> _Records from a dataset_:
------------------------------------------------------------
-- ==== Sys2Proof/Laws/State.lean ====
section
/-! SUPPORT. What each update of the state leaves: the entry written, and every other field and entry as it was. -/

namespace Sys2Proof.Machine

/-! ## The entry written -/

theorem setCtx_ctx (s : State) (k j : Nat) (x : Ctx) : (s.setCtx k x).ctx j = if k = j then x else s.ctx j :=
  map_getD_put _ _ _ _ _
@[simp] theorem setCtx_ctx_same (s : State) (k : Nat) (x : Ctx) : (s.setCtx k x).ctx k = x := by rw [setCtx_ctx, if_pos rfl]
theorem setTile_tile (s : State) (k j : Nat) (x : Tile) : (s.setTile k x).tile j = if k = j then x else s.tile j :=
  map_getD_put _ _ _ _ _
@[simp] theorem setTile_tile_same (s : State) (k : Nat) (x : Tile) : (s.setTile k x).tile k = x := by rw [setTile_tile, if_pos rfl]
theorem setRegion_region (s : State) (k j : Nat) (x : Region) : (s.setRegion k x).region j = if k = j then x else s.region j :=
  map_getD_put _ _ _ _ _
@[simp] theorem setRegion_region_same (s : State) (k : Nat) (x : Region) : (s.setRegion k x).region k = x := by rw [setRegion_region, if_pos rfl]
theorem setElem_elem (s : State) (k j : Nat) (x : Elem) : (s.setElem k x).elem j = if k = j then x else s.elem j :=
  map_getD_put _ _ _ _ _
@[simp] theorem setElem_elem_same (s : State) (k : Nat) (x : Elem) : (s.setElem k x).elem k = x := by rw [setElem_elem, if_pos rfl]
theorem setAcc_acc (s : State) (k j : Nat) (x : Acc) : (s.setAcc k x).acc j = if k = j then x else s.acc j :=
  map_getD_put _ _ _ _ _
@[simp] theorem setAcc_acc_same (s : State) (k : Nat) (x : Acc) : (s.setAcc k x).acc k = x := by rw [setAcc_acc, if_pos rfl]
theorem setChan_chan (s : State) (k j : Nat) (x : Chan) : (s.setChan k x).chan j = if k = j then x else s.chan j :=
  map_getD_put _ _ _ _ _
@[simp] theorem setChan_chan_same (s : State) (k : Nat) (x : Chan) : (s.setChan k x).chan k = x := by rw [setChan_chan, if_pos rfl]
theorem setBar_bar (s : State) (k j : Nat) (x : List W64) : (s.setBar k x).bar j = if k = j then x else s.bar j :=
  map_getD_put _ _ _ _ _
@[simp] theorem setBar_bar_same (s : State) (k : Nat) (x : List W64) : (s.setBar k x).bar k = x := by rw [setBar_bar, if_pos rfl]
theorem setSlice_slice (s : State) (k j : Nat) (x : Slice) : (s.setSlice k x).slice j = if k = j then x else s.slice j :=
  map_getD_put _ _ _ _ _
@[simp] theorem setSlice_slice_same (s : State) (k : Nat) (x : Slice) : (s.setSlice k x).slice k = x := by rw [setSlice_slice, if_pos rfl]
theorem setQueue_queueE (s : State) (k j : Nat) (x : List W64) : (s.setQueue k x).queueE j = if k = j then x else s.queueE j :=
  map_getD_put _ _ _ _ _
@[simp] theorem setQueue_queueE_same (s : State) (k : Nat) (x : List W64) : (s.setQueue k x).queueE k = x := by rw [setQueue_queueE, if_pos rfl]
theorem setDep_get (s : State) (k j : Nat) (x : Dep) : (s.setDep k x).deps.get? j = if k = j then some x else s.deps.get? j :=
  map_get_put _ _ _ _
theorem setMsg_get (s : State) (k j : Nat) (x : Msg) : (s.setMsg k x).msgs.get? j = if k = j then some x else s.msgs.get? j :=
  map_get_put _ _ _ _

theorem updCtx_ctx (s : State) (k j : Nat) (f : Ctx → Ctx) : (s.updCtx k f).ctx j = if k = j then f (s.ctx k) else s.ctx j :=
  setCtx_ctx _ _ _ _
theorem updTile_tile (s : State) (k j : Nat) (f : Tile → Tile) : (s.updTile k f).tile j = if k = j then f (s.tile k) else s.tile j :=
  setTile_tile _ _ _ _
theorem updRegion_region (s : State) (k j : Nat) (f : Region → Region) :
    (s.updRegion k f).region j = if k = j then f (s.region k) else s.region j := setRegion_region _ _ _ _
theorem updAcc_acc (s : State) (k j : Nat) (f : Acc → Acc) : (s.updAcc k f).acc j = if k = j then f (s.acc k) else s.acc j :=
  setAcc_acc _ _ _ _

/-! ## setCtx -/

@[simp] theorem setCtx_powered (s : State) (k : Nat) (x : Ctx) : (s.setCtx k x).powered = s.powered := rfl
@[simp] theorem setCtx_level (s : State) (k : Nat) (x : Ctx) : (s.setCtx k x).level = s.level := rfl
@[simp] theorem setCtx_cycle (s : State) (k : Nat) (x : Ctx) : (s.setCtx k x).cycle = s.cycle := rfl
@[simp] theorem setCtx_tilesSince (s : State) (k : Nat) (x : Ctx) : (s.setCtx k x).tilesSince = s.tilesSince := rfl
@[simp] theorem setCtx_mem (s : State) (k : Nat) (x : Ctx) : (s.setCtx k x).mem = s.mem := rfl
@[simp] theorem setCtx_log (s : State) (k : Nat) (x : Ctx) : (s.setCtx k x).log = s.log := rfl
@[simp] theorem setCtx_agenda (s : State) (k : Nat) (x : Ctx) : (s.setCtx k x).agenda = s.agenda := rfl
@[simp] theorem setCtx_focus (s : State) (k : Nat) (x : Ctx) : (s.setCtx k x).focus = s.focus := rfl
@[simp] theorem setCtx_csrNow (s : State) (k : Nat) (x : Ctx) : (s.setCtx k x).csrNow = s.csrNow := rfl
@[simp] theorem setCtx_chanEnds (s : State) (k : Nat) (x : Ctx) : (s.setCtx k x).chanEnds = s.chanEnds := rfl
@[simp] theorem setCtx_freeCtr (s : State) (k : Nat) (x : Ctx) : (s.setCtx k x).freeCtr = s.freeCtr := rfl
@[simp] theorem setCtx_nextId (s : State) (k : Nat) (x : Ctx) : (s.setCtx k x).nextId = s.nextId := rfl
@[simp] theorem setCtx_full (s : State) (k : Nat) (x : Ctx) : (s.setCtx k x).full = s.full := rfl
@[simp] theorem setCtx_poison (s : State) (k : Nat) (x : Ctx) : (s.setCtx k x).poison = s.poison := rfl
@[simp] theorem setCtx_ueLines (s : State) (k : Nat) (x : Ctx) : (s.setCtx k x).ueLines = s.ueLines := rfl
@[simp] theorem setCtx_poisonPages (s : State) (k : Nat) (x : Ctx) : (s.setCtx k x).poisonPages = s.poisonPages := rfl
@[simp] theorem setCtx_blks (s : State) (k : Nat) (x : Ctx) : (s.setCtx k x).blks = s.blks := rfl
@[simp] theorem setCtx_waits (s : State) (k : Nat) (x : Ctx) : (s.setCtx k x).waits = s.waits := rfl
@[simp] theorem setCtx_tiles (s : State) (k : Nat) (x : Ctx) : (s.setCtx k x).tiles = s.tiles := rfl
@[simp] theorem setCtx_regions (s : State) (k : Nat) (x : Ctx) : (s.setCtx k x).regions = s.regions := rfl
@[simp] theorem setCtx_elems (s : State) (k : Nat) (x : Ctx) : (s.setCtx k x).elems = s.elems := rfl
@[simp] theorem setCtx_accs (s : State) (k : Nat) (x : Ctx) : (s.setCtx k x).accs = s.accs := rfl
@[simp] theorem setCtx_chans (s : State) (k : Nat) (x : Ctx) : (s.setCtx k x).chans = s.chans := rfl
@[simp] theorem setCtx_bars (s : State) (k : Nat) (x : Ctx) : (s.setCtx k x).bars = s.bars := rfl
@[simp] theorem setCtx_tcache (s : State) (k : Nat) (x : Ctx) : (s.setCtx k x).tcache = s.tcache := rfl
@[simp] theorem setCtx_ways (s : State) (k : Nat) (x : Ctx) : (s.setCtx k x).ways = s.ways := rfl
@[simp] theorem setCtx_slices (s : State) (k : Nat) (x : Ctx) : (s.setCtx k x).slices = s.slices := rfl
@[simp] theorem setCtx_dieTlb (s : State) (k : Nat) (x : Ctx) : (s.setCtx k x).dieTlb = s.dieTlb := rfl
@[simp] theorem setCtx_walks (s : State) (k : Nat) (x : Ctx) : (s.setCtx k x).walks = s.walks := rfl
@[simp] theorem setCtx_wq (s : State) (k : Nat) (x : Ctx) : (s.setCtx k x).wq = s.wq := rfl
@[simp] theorem setCtx_deps (s : State) (k : Nat) (x : Ctx) : (s.setCtx k x).deps = s.deps := rfl
@[simp] theorem setCtx_carried (s : State) (k : Nat) (x : Ctx) : (s.setCtx k x).carried = s.carried := rfl
@[simp] theorem setCtx_tasks (s : State) (k : Nat) (x : Ctx) : (s.setCtx k x).tasks = s.tasks := rfl
@[simp] theorem setCtx_parts (s : State) (k : Nat) (x : Ctx) : (s.setCtx k x).parts = s.parts := rfl
@[simp] theorem setCtx_saveUsed (s : State) (k : Nat) (x : Ctx) : (s.setCtx k x).saveUsed = s.saveUsed := rfl
@[simp] theorem setCtx_fqWait (s : State) (k : Nat) (x : Ctx) : (s.setCtx k x).fqWait = s.fqWait := rfl
@[simp] theorem setCtx_regclass (s : State) (k : Nat) (x : Ctx) : (s.setCtx k x).regclass = s.regclass := rfl
@[simp] theorem setCtx_regEff (s : State) (k : Nat) (x : Ctx) : (s.setCtx k x).regEff = s.regEff := rfl
@[simp] theorem setCtx_pkgcfg (s : State) (k : Nat) (x : Ctx) : (s.setCtx k x).pkgcfg = s.pkgcfg := rfl
@[simp] theorem setCtx_slowTok (s : State) (k : Nat) (x : Ctx) : (s.setCtx k x).slowTok = s.slowTok := rfl
@[simp] theorem setCtx_slowq (s : State) (k : Nat) (x : Ctx) : (s.setCtx k x).slowq = s.slowq := rfl
@[simp] theorem setCtx_stackErr (s : State) (k : Nat) (x : Ctx) : (s.setCtx k x).stackErr = s.stackErr := rfl
@[simp] theorem setCtx_pfxcoll (s : State) (k : Nat) (x : Ctx) : (s.setCtx k x).pfxcoll = s.pfxcoll := rfl
@[simp] theorem setCtx_mbox (s : State) (k : Nat) (x : Ctx) : (s.setCtx k x).mbox = s.mbox := rfl
@[simp] theorem setCtx_hostIn (s : State) (k : Nat) (x : Ctx) : (s.setCtx k x).hostIn = s.hostIn := rfl
@[simp] theorem setCtx_msgs (s : State) (k : Nat) (x : Ctx) : (s.setCtx k x).msgs = s.msgs := rfl
@[simp] theorem setCtx_pkts (s : State) (k : Nat) (x : Ctx) : (s.setCtx k x).pkts = s.pkts := rfl
@[simp] theorem setCtx_grants (s : State) (k : Nat) (x : Ctx) : (s.setCtx k x).grants = s.grants := rfl
@[simp] theorem setCtx_rembars (s : State) (k : Nat) (x : Ctx) : (s.setCtx k x).rembars = s.rembars := rfl
@[simp] theorem setCtx_outbox (s : State) (k : Nat) (x : Ctx) : (s.setCtx k x).outbox = s.outbox := rfl
@[simp] theorem setCtx_inbox (s : State) (k : Nat) (x : Ctx) : (s.setCtx k x).inbox = s.inbox := rfl
@[simp] theorem setCtx_moves (s : State) (k : Nat) (x : Ctx) : (s.setCtx k x).moves = s.moves := rfl
@[simp] theorem setCtx_poolPages (s : State) (k : Nat) (x : Ctx) : (s.setCtx k x).poolPages = s.poolPages := rfl
@[simp] theorem setCtx_pfxOf (s : State) (k : Nat) (x : Ctx) : (s.setCtx k x).pfxOf = s.pfxOf := rfl
@[simp] theorem setCtx_cfgWait (s : State) (k : Nat) (x : Ctx) : (s.setCtx k x).cfgWait = s.cfgWait := rfl
@[simp] theorem setCtx_rr (s : State) (k : Nat) (x : Ctx) : (s.setCtx k x).rr = s.rr := rfl
@[simp] theorem setCtx_rrPart (s : State) (k : Nat) (x : Ctx) : (s.setCtx k x).rrPart = s.rrPart := rfl
@[simp] theorem setCtx_failedPorts (s : State) (k : Nat) (x : Ctx) : (s.setCtx k x).failedPorts = s.failedPorts := rfl
@[simp] theorem setCtx_failedLinks (s : State) (k : Nat) (x : Ctx) : (s.setCtx k x).failedLinks = s.failedLinks := rfl
@[simp] theorem setCtx_failedStacks (s : State) (k : Nat) (x : Ctx) : (s.setCtx k x).failedStacks = s.failedStacks := rfl
@[simp] theorem setCtx_fwStaged (s : State) (k : Nat) (x : Ctx) : (s.setCtx k x).fwStaged = s.fwStaged := rfl
@[simp] theorem setCtx_fwRun (s : State) (k : Nat) (x : Ctx) : (s.setCtx k x).fwRun = s.fwRun := rfl
@[simp] theorem setCtx_leaf (s : State) (k : Nat) (x : Ctx) : (s.setCtx k x).leaf = s.leaf := rfl
@[simp] theorem setCtx_fuse (s : State) (k : Nat) (x : Ctx) : (s.setCtx k x).fuse = s.fuse := rfl
@[simp] theorem setCtx_expCap (s : State) (k : Nat) (x : Ctx) : (s.setCtx k x).expCap = s.expCap := rfl
@[simp] theorem setCtx_power (s : State) (k : Nat) (x : Ctx) : (s.setCtx k x).power = s.power := rfl
@[simp] theorem setCtx_temps (s : State) (k : Nat) (x : Ctx) : (s.setCtx k x).temps = s.temps := rfl
@[simp] theorem setCtx_tile (s : State) (k j : Nat) (x : Ctx) : (s.setCtx k x).tile j = s.tile j := rfl
@[simp] theorem setCtx_region (s : State) (k j : Nat) (x : Ctx) : (s.setCtx k x).region j = s.region j := rfl
@[simp] theorem setCtx_elem (s : State) (k j : Nat) (x : Ctx) : (s.setCtx k x).elem j = s.elem j := rfl
@[simp] theorem setCtx_acc (s : State) (k j : Nat) (x : Ctx) : (s.setCtx k x).acc j = s.acc j := rfl
@[simp] theorem setCtx_chan (s : State) (k j : Nat) (x : Ctx) : (s.setCtx k x).chan j = s.chan j := rfl
@[simp] theorem setCtx_bar (s : State) (k j : Nat) (x : Ctx) : (s.setCtx k x).bar j = s.bar j := rfl
@[simp] theorem setCtx_slice (s : State) (k j : Nat) (x : Ctx) : (s.setCtx k x).slice j = s.slice j := rfl
@[simp] theorem setCtx_queueE (s : State) (k j : Nat) (x : Ctx) : (s.setCtx k x).queueE j = s.queueE j := rfl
------------------------------------------------------------
> _Task prompt_:
Reproduce, word for word and in full, only the lines above that start at the line with "s.outbox := rfl" and run through the line with "s.rr := rfl", both ends included.

> _Result for this exercise_:
@[simp] theorem setCtx_outbox (s : State) (k : Nat) (x : Ctx) : (s.setCtx k x).outbox = s.outbox := rfl
@[simp] theorem setCtx_inbox (s : State) (k : Nat) (x : Ctx) : (s.setCtx k x).inbox = s.inbox := rfl
@[simp] theorem setCtx_moves (s : State) (k : Nat) (x : Ctx) : (s.setCtx k x).moves = s.moves := rfl
@[simp] theorem setCtx_poolPages (s : State) (k : Nat) (x : Ctx) : (s.setCtx k x).poolPages = s.poolPages := rfl
@[simp] theorem setCtx_pfxOf (s : State) (k : Nat) (x : Ctx) : (s.setCtx k x).pfxOf = s.pfxOf := rfl
@[simp] theorem setCtx_cfgWait (s : State) (k : Nat) (x : Ctx) : (s.setCtx k x).cfgWait = s.cfgWait := rfl
@[simp] theorem setCtx_rr (s : State) (k : Nat) (x : Ctx) : (s.setCtx k x).rr = s.rr := rfl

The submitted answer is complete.